Exploring more of Ireland
- County Kerry and Skellig Michael (2021)
- Derry and Belfast in in Northern Ireland (2022)
- Cliffs of Moher in Co. Clare twice (2022 and 2023 with visitors from the U.S.)
- Cork city, Kinsale and Waterford (2023 with my sisters)
- Camping at Strandhill in Co. Sligo and hiking in Co. Donegal, July 2025 (during which I tore my hamstring)
- Not to mention various day trips to Co. Wicklow, Co. Meath, Co. Monaghan; trips to Co. Leitrim (including 4 Christmases there with a close friend and his family) and Co. Longford (where I passed my driver’s licence test in 2023)

Performances
I’ve attended countless performances including concerts, plays, cabarets, comedy shows, poetry readings, folklore storytellings…
- Musicals: Wicked, Book of Mormon, Dr. Strangelove, Rocky Horror Picture Show, Hamilton (twice – once in Dublin and another time in London), the Tina Turner Musical (London), and Here & Now (a musical featuring the music of the UK band Steps)… and Moulin Rouge is coming up soon in November!
- Concerts: Too many to list all of them.. big stadium/outdoor gigs including Harry Styles at the legendary Slane Castle in 2023, P!nk and Taylor Swift in 2024, and Dua Lipa in 2025; nostalgic favourites including the Pet Shop Boys, Sister Sisters, Tori Amos, Alanis Morrisette, Justin Timberlake and ABBA Voyage; new acts like Mel C, Girls Aloud, Take That, Robbie Williams, and Hozier; and last but not least some U.S. folk artists dear to my heart – the Indigo Girls (whom I’ve seen in concert more than other other musicians) and Ani Difranco.
- Comedy: Jimmy Carr, James Acaster, Tommy Tiernen, Bianca Del Rio, and most recently Rosie O’Donnell twice in 2025, both times at a tiny venue above the International Pub where I was literally sitting an arm’s reach away from her in the front row.
- … and I’ve been the audience for two tapings of the Late Late Show.

Notable events
It goes without saying that the state of global affairs has become increasingly tenuous over the last five years. Although political and societal tensions are less extreme here than in other parts of the world, Ireland is not immune to these forces. Dublin witnessed its most violent riot in modern history in 2023 on Black Friday (the day after Thanksgiving) with shocking scenes of looting and destruction of public property, including police cars and even a light rail train were set on fire. Immigration, economic uncertainty, the war in Ukraine, and the genocide in Gaza weight heavily on the Irish collective consciousness and dominate public discourse.

I voted in my first Irish general election last year (2024) and will be casting my first ever ballot in a presidential election on the 24th of October later this month. The presidency is largely a ceremonial and symbolic position, and the pool of candidates is smaller than it has been in years with only three names on the ballot (two female, one male).
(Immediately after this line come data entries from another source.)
-- ==== Sys2Proof/Machine/State.lean ====
section
/-!
DEFINITION. Sys2Proof/Machine/State.lean: everything the manual gives the machine, as plain data, and the
machine right after reset. Sparse tables (contexts, cores, homes, queues) are lists keyed by a number; an
absent key stands for the unit's reset value.
-/

namespace Sys2Proof.Machine

/-! ### Tokens and pitches -/

/-- The three kinds of token (R16). -/
inductive TokKind where
  | scalar | vec | mask
  deriving DecidableEq, Repr

/-- A token: its kind, log2 of its element width (0 for a mask), its bits, its null map and its reference
mark (R16, R90, R139, R167). -/
structure Token where
  kind : TokKind
  lw   : Nat
  bits : BitVec 2048
  null : BitVec 256
  ref  : Bool
  deriving DecidableEq, Repr

/-- A condition that a pitch execution raised: what fc and fa record of it (R166). -/
structure FaultRec where
  cause  : Cause
  fa     : Word
  detail : Nat
  elem   : Option Nat
  idx    : Option Nat
  recov  : Bool
  deriving DecidableEq, Repr

/-- The translation a probe holds (R384): M-die, entry and the M-die's command count at the probe. -/
structure Hold where
  mdie  : Nat
  entry : Nat
  stamp : Nat
  deriving DecidableEq, Repr

/-- Where an element lies once checked: the key of its first byte in the memory list, or the peer chip and
offset that serve it (R115). -/
structure Place where
  key  : Nat
  peer : Option Nat
  hold : Option Hold
  deriving DecidableEq, Repr

/-- One element of a buffered store: its number, pointer, place, and for each byte its value and the bits
that are written (R128, R129). -/
structure StElem where
  e     : Nat
  ptr   : Word
  place : Place
  data  : List (Byte × Byte)
  deriving DecidableEq, Repr

/-- The operation of an atomic (R136). -/
inductive AmoOp where
  | add | and | or | xor | min | max | swap | cas
  deriving DecidableEq, Repr

/-- One element of an atomic. -/
structure AmElem where
  e     : Nat
  ptr   : Word
  place : Place
  y     : Nat
  z     : Nat
  deriving DecidableEq, Repr

/-- An access inside a heap object: the reference, the offset, and the bytes a store puts there (R141, R142). -/
structure RefElem where
  e    : Nat
  ref  : Word
  off  : Int
  hold : Option Hold
  data : List Byte
  deriving DecidableEq, Repr

/-- The units an engine command goes to (R223, R320, R344, R390, R411, R414). -/
inductive CmdKind where
  | cpyInline | cpy | cpy2 | cpy3 | cpyg | cpyr | cpyx
  | meshInit | meshAdapt | nbrStream | colBuild | meshFree
  | hpRelocate | hpEpoch | rgLoad | mcx | lbCut | lbMigrate | ghostSync
  deriving DecidableEq, Repr

/-- An engine command as the strand forms it. -/
structure CmdReq where
  kind : CmdKind
  pri  : Nat
  p0   : Word
  p1   : Word
  len  : Nat
  es   : Nat
  user : Bool
  deriving DecidableEq, Repr

/-- A router command as the strand forms it (R243). -/
inductive RtReq where
  | decl (p : Word)
  | push (set : Nat) (p : Word) (tag : Nat)
  | take (set : Nat) (poison : Bool) (mask : Nat)
  | done (p : Word) (stage outcome : Nat)
  | stat (sel : Nat) (close : Bool)
  | drain (set : Nat)
  | seed (v : Nat)
  deriving DecidableEq, Repr

/-- A card, future, job, mesh or heap operation as the strand forms it (R296, R319, R344). -/
inductive OpReq where
  | cardPost (card : Word) (sel : Nat)
  | cardSig (card : Word)
  | futWait (fut card : Word) (place : Place)
  | futSet (fut val : Word) (fail : Bool) (place : Place)
  | jobq (j : Nat)
  | meshOpen (mesh : Word)
  | meshClose (h : Word)
  | pin (r : Word)
  | unpin (r : Word)
  | refeq (a b : Word)
  | hpMake (w h : Word) (wplace : Place) (size : Nat)
  | nbr (h : Word) (face : Nat) (two : Bool) (q : Nat) (cells : List (Nat × Nat))
  deriving DecidableEq, Repr

/-- What a fired instruction has buffered for the belay (R27, R146). -/
inductive Effect where
  | store (lsid cls : Nat) (rel : Option Scope) (els : List StElem)
  | atomic (lsid : Nat) (op : AmoOp) (w : Nat) (scope : Scope) (ord : AmoOrd) (vec : Bool) (els : List AmElem)
  | refStore (lsid cls : Nat) (w : Nat) (els : List RefElem)
  | heal (lsid cls : Nat) (ptr : Word) (viaRef : Bool) (off : Int) (place : Place) (old new : Word)
  | fence (lsid : Nat) (scope : Scope) (mask : BitVec 16)
  | waitc (cls loads stores copies tiles : Nat)
  | csrw (csr : Nat) (val : Word)
  | cmd (c : CmdReq)
  | esack (slot : Nat)
  | router (r : RtReq)
  | op (r : OpReq) (holds : List Hold)
  | bar (bs : BarScope) (bid cnt : Nat)
  | vsadd (els : List StElem)
  | trigger
  | setrecov (a : Word)
  deriving DecidableEq, Repr

/-- What a taken exit does at the belay (R145). -/
inductive ExitFx where
  | goto (a : Word)
  | call (a : Word)
  | ret (a : Word)
  | fall
  | strip (off : Int)
  | loopClose (lvl : Nat) (leave : Bool) (off : Int)
  | loopSet (lvl : Nat) (isWhile : Bool) (xreg : Nat) (trip : Nat) (stride : Word) (off : Int)
  | yield
  | rtp
  | fin
  deriving DecidableEq, Repr

/-- What the checks of R131 need to know of a load: it needs WR too, it may reach device registers, it is a waitv, it
may use the sector cache (R120), it is a first-fault form (R127), one element is broadcast
(ldb), it is a gather (R126), and its alignment. -/
structure LoadReq where
  wr    : Bool := false
  dev   : Bool := false
  waitv : Bool := false
  cache : Bool := false
  ff    : Bool := false
  bcast : Bool := false
  gather : Bool := false
  w     : Nat
  deriving DecidableEq, Repr

/-- The kinds of load: plain, first-fault, acquire, through a reference operand (ldk; or ldref, whose word is itself run
through the barrier), ldref through a pointer, waitv, and the reads of matrix, mesh and vsadd.col instructions. -/
inductive LoadKind where
  | plain | first | acquire (s : Scope) | refObj (word heal : Bool) | refWord (heal : Bool) | watch (x : Word) (timeout : Nat)
  | matrix | nbr | vsadd
  deriving DecidableEq, Repr
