/-- A core by its linear number. -/
def State.core (s : State) (n : Nat) : CoreSt := ((s.cores.find? (fun t => t.1 = n)).map (·.2)).getD CoreSt.reset

/-- Replace a core. -/
def State.setCore (s : State) (n : Nat) (k : CoreSt) : State :=
  { s with cores := (n, k) :: s.cores.filter (fun u => u.1 ≠ n) }

/-- A die's registers. -/
def State.die (s : State) (d : Nat) : DieRegs := ((s.dies.find? (fun t => t.1 = d)).map (·.2)).getD DieRegs.reset

/-- Replace a die's registers. -/
def State.setDie (s : State) (d : Nat) (r : DieRegs) : State :=
  { s with dies := (d, r) :: s.dies.filter (fun u => u.1 ≠ d) }

/-- C-die, cluster of the chip and home group of a linear core (R97, R266). -/
def dieOf (core : Nat) : Nat := core / 64
def clusterOf (core : Nat) : Nat := core / 16
def homeOf (core : Nat) : Nat := 8 + core / 128

/-- The die that homes a key of memory (R262). -/
def homeDie (key : Nat) : Nat := if key < 2 ^ 40 then 8 + key / 2 ^ 37 else if key < 2 ^ 61 then dieOf ((key - 2 ^ 40) / 2 ^ 19) else 12

/-- A place is homed on a die that is FENCED (R378). -/
def State.fenced (s : State) (p : Place) : Bool := p.peer.isNone && (s.die (homeDie p.key)).dstate = 2

/-- sid (R13). -/
def sidOf (x : Ctx) : Nat := x.core * 64 + x.slot * 8

/-! ### Registers -/

/-- The value of an element of a width at each of `n` places. -/
def replicateElem (w v : Nat) : Nat → Nat
  | 0 => 0
  | n + 1 => replicateElem w v n * 2 ^ w + v % 2 ^ w

/-- Bits of the first `n` elements of width `w` for which `keep` holds. -/
def elemMask (w : Nat) (keep : Nat → Bool) : Nat → Nat
  | 0 => 0
  | n + 1 => elemMask w keep n + (if keep n then (2 ^ w - 1) * 2 ^ (w * n) else 0)

/-- Merge the non-null elements of a token into old bits (R18). -/
def mergeElems (old : BitVec 2048) (w n : Nat) (t : Token) : BitVec 2048 :=
  let mask := BitVec.ofNat 2048 (elemMask w (fun e => !t.nullAt e) n)
  let v := if t.kind = .scalar then BitVec.ofNat 2048 (replicateElem w t.bits.toNat n) else t.bits
  (old &&& ~~~mask) ||| (v &&& mask)

/-- The token a read slot delivers for a register (R7, R21): a vector of vl elements of width SEW, a mask of vl bits, a
scalar, or a marked scalar for k0 to k15 (R139). -/
def Ctx.regToken (x : Ctx) (vl lsew reg : Nat) : Token :=
  if reg = 0 then Token.scalar 0
  else if h : reg < 32 then Token.scalar (x.x[reg]).toNat
  else if h : reg - 32 < 32 then ⟨.vec, lsew, BitVec.ofNat 2048 (natBits (x.v[reg - 32]).toNat 0 (vl * 2 ^ lsew)), 0, false⟩
  else if reg = 64 then ⟨.mask, 0, BitVec.ofNat 2048 (2 ^ vl - 1), 0, false⟩
  else if h : reg - 64 < 8 then ⟨.mask, 0, BitVec.ofNat 2048 (natBits (x.m[reg - 64]).toNat 0 vl), 0, false⟩
  else if h : reg - 72 < 8 then Token.scalar (x.d[reg - 72]).toNat
  else if h : reg - 80 < 16 then { Token.scalar (x.k[reg - 80]).toNat with ref := true }
  else Token.nullScalar
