/-- A load of vl elements (R124): element e is at `base e` + `delta e`. -/
def vecLoad (i : Instr) (ws : MemW) (kind : LoadKind) (req : LoadReq) (ok : Env → Operands → Bool)
    (base : Operands → Nat → Word) (delta : Operands → Nat → Int) (s : State) : Out :=
  fireLoad i s (fun st o => do
    let env := st.ex.env st.x st.f.idx
    need (predKindOk o.p && ok env o) tokenKind
    let w := wsBytes ws
    need (decide (env.vl * (8 * w) ≤ 2048)) (Raw.of .widthRange (env.vl * (8 * w)))
    let isNull (e : Nat) : Bool := !predOpen o.p e || o.l.nullAt e || ((slotsOf i).r && o.r.nullAt e)
    let live := (List.range env.vl).filter (fun e => !isNull e)
    let els := live.map (fun e => (⟨e, base o e, delta o e, w, none, none⟩ : LdElem))
    let els := if req.bcast then (els.take 1).map (fun el => { el with e := 0 }) else els
    .ok (mkLoad i st kind { req with w := w } .vec (nullMap env.vl isNull) els))

/-- A load of one scalar (R124). -/
def oneLoad (i : Instr) (kind : LoadKind) (req : LoadReq) (off : Int) (s : State) : Out :=
  fireLoad i s (fun st o => do
    need (predScalarOk o.p && okScalar o.l) tokenKind
    let isNull := !predOpen o.p 0 || o.l.isNull
    .ok (mkLoad i st kind { req with w := 8 } .scalar (nullMap 1 (fun _ => isNull))
      (if isNull then [] else [⟨0, o.l.word, off, 8, none, none⟩])))

/-- Unit stride: e × W (R116). -/
def unitDelta (w : Nat) (off : Int) (e : Nat) : Int := off + e * w

/-- ld (R125). -/
def execLd (o : LoadArgs) (s : State) : Out :=
  vecLoad (.ld o) o.ws .plain { w := 1, cache := true } (fun _ v => okScalar v.l) (fun v e => baseOf v.l e)
    (fun _ e => unitDelta (wsBytes o.ws) (loadOff o.pre) e) s
/-- ldff (R127). -/
def execLdff (o : LoadArgs) (s : State) : Out :=
  vecLoad (.ldff o) o.ws .first { w := 1, cache := true, ff := true } (fun _ v => okScalar v.l) (fun v e => baseOf v.l e)
    (fun _ e => unitDelta (wsBytes o.ws) (loadOff o.pre) e) s
/-- lds: e × s for a signed byte stride s (R116). -/
def execLds (o : LoadArgs) (s : State) : Out :=
  vecLoad (.lds o) o.ws .plain { w := 1, cache := true } (fun _ v => okScalar v.l && okScalar v.r) (fun v e => baseOf v.l e)
    (fun v e => loadOff o.pre + e * strideOf v.r) s
/-- ldg: idx_e × W (R116, R126). -/
def execLdg (o : LoadArgs) (s : State) : Out :=
  vecLoad (.ldg o) o.ws .plain { w := 1, cache := true, gather := true } (fun env v => okBase v.l && okVec env.lsew v.r) (fun v e => baseOf v.l e)
    (fun v e => loadOff o.pre + indexOf v.r e * (wsBytes o.ws)) s
/-- ldgff (R127). -/
def execLdgff (o : LoadArgs) (s : State) : Out :=
  vecLoad (.ldgff o) o.ws .first { w := 1, cache := true, ff := true, gather := true } (fun env v => okBase v.l && okVec env.lsew v.r)
    (fun v e => baseOf v.l e) (fun v e => loadOff o.pre + indexOf v.r e * (wsBytes o.ws)) s
/-- ldb: one access, vl copies (R125). -/
def execLdb (o : LoadArgs) (s : State) : Out :=
  vecLoad (.ldb o) o.ws .plain { w := 1, cache := true, bcast := true } (fun _ v => okScalar v.l) (fun v e => baseOf v.l e)
    (fun _ _ => loadOff o.pre) s
/-- ldx: device registers are within its reach (R119). -/
def execLdx (o : LoadXArgs) (s : State) : Out := oneLoad (.ldx o) .plain { w := 8, cache := true, dev := true } (loadOff o.pre) s

/-- ldm: one access of ceil(vl ÷ 8) bytes, which may begin at any byte (R117, R125). -/
def execLdm (o : LoadXArgs) (s : State) : Out :=
  fireLoad (.ldm o) s (fun st v => do
    need (predKindOk v.p && okScalar v.l) tokenKind
    let vl := st.ex.img.vl
    let isNull (e : Nat) : Bool := !predOpen v.p e || v.l.isNull
    let none? := (List.range vl).all isNull
    .ok (mkLoad (.ldm o) st .plain { w := 1, cache := true } .mask (nullMap vl isNull)
      (if none? then [] else [⟨0, v.l.word, loadOff o.pre, (vl + 7) / 8, none, none⟩])))

/-- lda: a load that performs as an acquire at SCOPE (R132). -/
def execLda (o : LdaArgs) (s : State) : Out := oneLoad (.lda o) (.acquire o.scope) { w := 8 } (loadOff o.pre) s

/-! ### References -/

/-- ldk: an access inside the object a reference names (R141). -/
def execLdk (o : LoadArgs) (s : State) : Out :=
  if o.ws = .x then oneLoad (.ldk o) (.refObj false false) { w := 8 } (loadOff o.pre) s
  else vecLoad (.ldk o) o.ws (.refObj false false) { w := 1 } (fun _ v => okScalar v.l) (fun v e => baseOf v.l e)
    (fun _ e => unitDelta (wsBytes o.ws) (loadOff o.pre) e) s

/-- A pointer to a reference lies in global or scratchpad space (R139, R140); one to a device register keeps the fault of its shape, at
the step of R131 that raises it (R115, R119). -/
def refWordSpace (p : Word) : Bool := spaceOf p = 0 || spaceOf p = 1 || spaceOf p = 6

/-- ldref and ldref.h: a marked operand names an object, an unmarked one points to the word (R139, R140). ldref.h probes its
word as it fires, and holds the probe as a heal that has no new value yet. -/
def refLoad (i : Instr) (o : LoadXArgs) (heal : Bool) (s : State) : Out :=
  settled s (fire i s (fun st v =>
    let n := st.f.idx
    let fired := if st.f.reform then st.ex.reformed n else st.ex.markFired n
    if !(predScalarOk v.p && okScalar v.l) then st.put s ((st.ex.raise n tokenKind).reformed n)
    else if !predOpen v.p 0 || v.l.isNull then
      st.put s (if st.f.reform then fired else fired.deliverAll n { Token.nullScalar with ref := true } (outsAt n i))
    else
      let off := loadOff o.pre
      let p := v.l.word
      let el : LdElem := ⟨0, p, off, 8, none, none⟩
      let r : AccReq := { need := { rd := true, wr := heal }, w := 8, n := 8, user := st.ex.user }
      let ld := mkLoad i st (if v.l.ref then .refObj true heal else .refWord heal) { w := 8, wr := heal } .scalar 0 [el]
      let held (place : Place) : Exec :=
        if heal then fired.buffer n (.heal ld.lsid ld.cls p v.l.ref off place 0 0) else fired
      let go (ex : Exec) : State := st.put { s with free := s.free + 2 } { ex with loads := ex.loads ++ [ld] }
      let fail (fs : List (Nat × ElemFault)) : State := st.put s ((st.ex.raiseElems n fs).reformed n)
      if v.l.ref then
        if !heal then go fired
        else
          match s.checkRefEls st.ex.pc r p off 8 [(0, off, 8)] with
          | .error fs => fail fs
          | .ok l => go (held ((l.map (·.2)).headD ⟨0, none, none⟩))
      else if !refWordSpace p then fail [(0, ⟨.spaceInvalid, 0, (addOffset p off).1, none⟩)]
      else if !heal && spaceOf p ≠ 6 then go fired
      else
        match s.probe st r [⟨0, p, off, 8⟩] with
        | .error fs => fail fs
        | .ok parts => go (held ((parts.map (·.2.place)).headD ⟨0, none, none⟩))))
In addition to the nominees of Fine Gael and Fianna Fáil, the two largest political parties who have formed a coalition government since 2020, there is opposition candidate Catherine Connolly, an independent who has received the backing of the opposition parties on the left.

Closing thoughts
Over the last five years, I feel I’ve taken more steps forward than backward in life, although life is a never ending work in progress. I have absolutely no regrets moving to Ireland. There’s no other place where I feel I would belong more, at least for the foreseeable future.